-- ==== Sys2Proof/Tests/Slice0.lean ====
section
/-! SUPPORT. Tests: what WellFormed refuses, the spec's worked figures, one small step of each family, and for
each statement with hypotheses a concrete state and operands that meet them, clause by clause. -/

namespace Sys2Proof.Tests

open Sys2Proof.Machine

/-! ## Small states -/

/-- The state after reset with the engine in a state. -/
def inState (st : EngineState) : State := State.reset.setEngine { Engine.initial with state := st }

/-- A record of channel 0 and serial tag 7 in a state, with a contact. -/
def cell (st : RecordState) (c : Contact) : Record :=
  { Record.initial with state := st, channel := some 0, serial := some 7, contact := c, cleanRun := some 0 }

/-- The engine in a state, and such a record at A1. -/
def fitted (e : EngineState) (st : RecordState) (c : Contact) : State := (inState e).setRecord 0 (cell st c)

/-- The same a time after reset. -/
def later (n : Nat) (s : State) : State := s.setTime (BitVec.ofNat 32 n)

/-- An entry stamped 0 of A1. -/
def entry (k : SwitchKind) : Entry :=
  { pos := 0, kind := k, stamp := 0, holdOff := false, holdOffRun := false, hold := false }

/-! ## WellFormed refuses ill-formed terms (R31 to R33, R201) -/

theorem test_wellFormed_uplinkWord_start :
    (Instr.uplinkWord 0 0x801#12).wellFormed = false ∧ (Instr.uplinkWord 0 0x800#12).wellFormed = true := by
  decide

theorem test_wellFormed_adoptionWord_start :
    (Instr.adoptionWord 0x201#10 true).wellFormed = false ∧
    (Instr.adoptionWord 0x200#10 true).wellFormed = true := by decide

theorem test_wellFormed_interrupted_start : (Instr.badFrame 0 (.interrupted 0xA01#12)).wellFormed = false := by
  decide

theorem test_wellFormed_interrupted_marker :
    (Instr.badFrame 0 (.interrupted 0x800#12)).wellFormed = false ∧
    (Instr.badFrame 0 (.interrupted 0xA00#12)).wellFormed = true := by decide

theorem test_wellFormed_stray_start : (Instr.badFrame 0 (.stray 0x801#12)).wellFormed = false := by decide

theorem test_wellFormed_stray_marker :
    (Instr.badFrame 0 (.stray 0xA00#12)).wellFormed = false ∧
    (Instr.badFrame 0 (.stray 0x800#12)).wellFormed = true := by decide

/-! ## The spec's worked figures -/

/-- "the CRC-8 of the single byte 0x01 is 0x89" (R202). -/
theorem test_crc8 : crc8 [0x01] = 0x89 := by decide

/-- "the CRC-16 of the single byte 0x01 is 0x7078" (R203). -/
theorem test_crc16 : crc16 [0x01] = 0x7078 := by decide

/-- 0x01 on a cell link with marker 1: start 0, data 1 then zeros, marker 1, even parity 0, stop 1 (R31,
R201). -/
theorem test_lineWord : lineWord 0x01 true = 0xA02#12 := by decide

/-- The worked case of the counts (4, 5, 6): key (6, 5, 4) with F_eq 6666 gives SHIFT, φ_B 14283,
φ_C 24424, S 7803 and R 450 (06_rebalancing_arithmetic, worked cases). -/
theorem test_worked_shift :
    (choose ⟨4, 5, 6⟩ 0 (equalizeRatio 4 6)
      [{ key := ⟨6, 5, 4⟩, hi := 10141, ij := 14283, jh := 11576, fsh := 8214 }]) =
      { policy := .shift, key := some ⟨6, 5, 4⟩, miss := false,
        angles := { ab := 14283, bc := 10141, ca := 11576 }, ratio := 8214 } ∧
    equalizeRatio 4 6 = 6666 ∧ speedLimit 8214 500 = 7803 ∧ rampRate 600 48 = 450 := by decide

/-- R133's table at m_p 6: offsets 0 to 27307 before the stagger, 1820 and 3641 for phases B and C. -/
theorem test_offsets_of_six :
    (List.range 6).map (fun k => beta k 6) = [0, 5461, 10923, 16384, 21845, 27307] ∧
    sigma 1 6 = 1820 ∧ sigma 2 6 = 3641 := by decide

/-- "tVER carried as 50 with tVMIN at 200: the range clamp gives 100, the cross-clamp gives 200, and the
answer is CLAMPED with 200" (R194). -/
theorem test_setParam_tVER : ∃ t, exec (.setParam 9 22 50) State.reset = .next t ∧ t.params.tVER = 200 ∧
    t.port.answer = some { code := .clamped, tag := 9, payload := [0x00, 0x00, 0x00, 0xC8] } :=
  ⟨_, rfl, by decide⟩

/-- "tHO set to 2 with tCC at 5000: tHO is stored as 2, answered DONE, and tCC becomes 2000" (R194). -/
theorem test_setParam_tHO :
    ∃ t, exec (.setParam 9 12 2) (State.reset.setParams { Params.initial with tCC := 5000 }) = .next t ∧
      t.params.tHO = 2 ∧ t.params.tCC = 2000 ∧
      t.port.answer = some { code := .done, tag := 9, payload := [0x00, 0x00, 0x00, 0x02] } :=
  ⟨_, rfl, by decide⟩

/-- START before any record is enrolled is INCOMPLETE (R198). -/
theorem test_start_incomplete : ∃ t, exec (.start 3) State.reset = .next t ∧ t.engine.state = .config ∧
    t.port.answer = some { code := .incomplete, tag := 3, payload := [] } := ⟨_, rfl, by decide⟩

/-- ENROL onto a closed contact in DORMANT with tally 0 gives BYPASSED, code 6 (sequence 3). -/
theorem test_enrol_closed :
    ∃ t, exec (.enrol 1 13 14 60551 0)
        ((inState .dormant).setRecord 13 { Record.initial with contact := .closed }) = .next t ∧
      (t.record 13).state = .bypassed ∧
      t.port.answer = some { code := .done, tag := 1, payload := [0x06] } := ⟨_, rfl, by decide⟩

/-- A close confirmed at tally 0 of a record with probation remaining gives QUARANTINED with tally 1
(sequence 3, at 104 ms). -/
theorem test_close_of_probation :
    ((State.reset.setRecord 13 { cell .closing .closed with probation := some 1200 }).closeCompletion 13).record 13
      = { cell .quarantined .closed with tally := 1 } := by decide

/-- DESAT at a RUNNING engine with MANRIDE high: the count rises to 1, HALTED, the brake wait starts (sequence 1,
at 0). -/
theorem test_fault_notice_halts :
    let s := ((inState .running).setLines { Lines.atRest with manride := Line.settle true })
    (s.faultNotice.engine.state, s.faultNotice.engine.attempts, s.faultNotice.engine.brakeWait) =
      (.halted, 1, some 0) := by decide

/-- With the count at the man-riding limit the same fault locks out with cause ATTEMPTS (sequence 1). -/
theorem test_fault_notice_locks_out :
    let s := ((inState .publishing).setLines { Lines.atRest with manride := Line.settle true })
    let t := (s.setEngine { s.engine with attempts := 1 }).faultNotice
    (t.engine.state, t.engine.cause) = (.lockout, some .attempts) := by decide

/-! ## Witnesses: states and operands that meet the hypotheses of each statement, clause by clause -/

/-- 12.2: header 0xA5 as ten bit times, start low, bit 0 first, stop high. -/
theorem test_modWord : modWord 0xA5 = 0x34A#10 := by decide

/-- R181: STRAY_FRAME set again after the ACK, in the ACK's moment, stands in its answer; set before it, it is
cleared. -/
theorem test_ack_and_flag_at_one_moment :
    ((State.reset.request 5 (requestAck 0x20)).setFlag .strayFrame).tick.port.answer =
      some { code := .done, tag := 5, payload := [0x20] } ∧
    ((State.reset.setFlag .strayFrame).request 5 (requestAck 0x20)).tick.port.answer =
      some { code := .done, tag := 5, payload := [0x00] } := by decide

/-- R53, R63: of two windows stamped alike, A1's expires before A2's. -/
theorem test_windows_expire_in_position_order :
    let s := later 2000 (State.reset.setIntake { Intake.initial with
      provisionals := [{ pos := 1, code := .dcOver, stamp := 0 }, { pos := 0, code := .dcOver, stamp := 0 }] })
    s.windowDue 0 = true ∧ s.windowDue 1 = false ∧ (s.windowExpiry 0).windowDue 1 = true := by decide

/-- R184, R188: a transaction begun in a request reset finds MISO released, and is early from the reset's end, with
the status byte of CONFIG and no answer ready. -/
theorem test_transaction_in_request_reset :
    let s := State.reset.requestReset.transactionBegin
    s.misoBit 0 = none ∧ s.resetEnd.port.state = .early 0 true ∧ s.resetEnd.misoByte 0 = some 0x80 := by decide

theorem witness_StepRunsFrontCommand :
    (State.reset.setPending [.nop 1, .start 2]).pending = .nop 1 :: [.start 2] := rfl

/-- Five samples high on a line that stood low, and four; a boundary given at 49 and a dwell's end at 999 arise not,
and at 50 and 1000 they do. -/
theorem witness_ArisesAtItsTime :
    ({ pin := true, sample := true, count := 5, qualified := some false } : Line).Edges true ∧
    ¬({ pin := true, sample := true, count := 4, qualified := some false } : Line).Edges true ∧
    (later 50 State.reset).Arises .downlinkBoundary ∧ Instr.needsToArise .downlinkBoundary = true ∧
    ¬(later 49 State.reset).Arises .downlinkBoundary ∧ (later 1000 State.reset).HasRun (some 0) 1000 ∧
    ¬(later 999 State.reset).HasRun (later 999 State.reset).matrix.dwell 1000 := by
  refine ⟨?_, ?_, ?_, rfl, ?_, ⟨0, rfl, ?_⟩, fun ⟨t, ht, h⟩ => ?_⟩
  · unfold Line.Edges; decide
  · unfold Line.Edges; decide
  · unfold State.Arises; decide
  · unfold State.Arises; decide
  · decide
  · cases ht
    exact absurd h (by decide)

····················

__TASK TO COMPLETE__: Nothing but an exact copy of the lines from the start of the entries through the line containing "def inState (st" belongs in the response.

__ANSWER AREA__:
-- ==== Sys2Proof/Tests/Slice0.lean ====
section
/-! SUPPORT. Tests: what WellFormed refuses, the spec's worked figures, one small step of each family, and for
each statement with hypotheses a concrete state and operands that meet them, clause by clause. -/

namespace Sys2Proof.Tests

open Sys2Proof.Machine

/-! ## Small states -/

/-- The state after reset with the engine in a state. -/
def inState (st : EngineState) : State := State.reset.setEngine { Engine.initial with state := st }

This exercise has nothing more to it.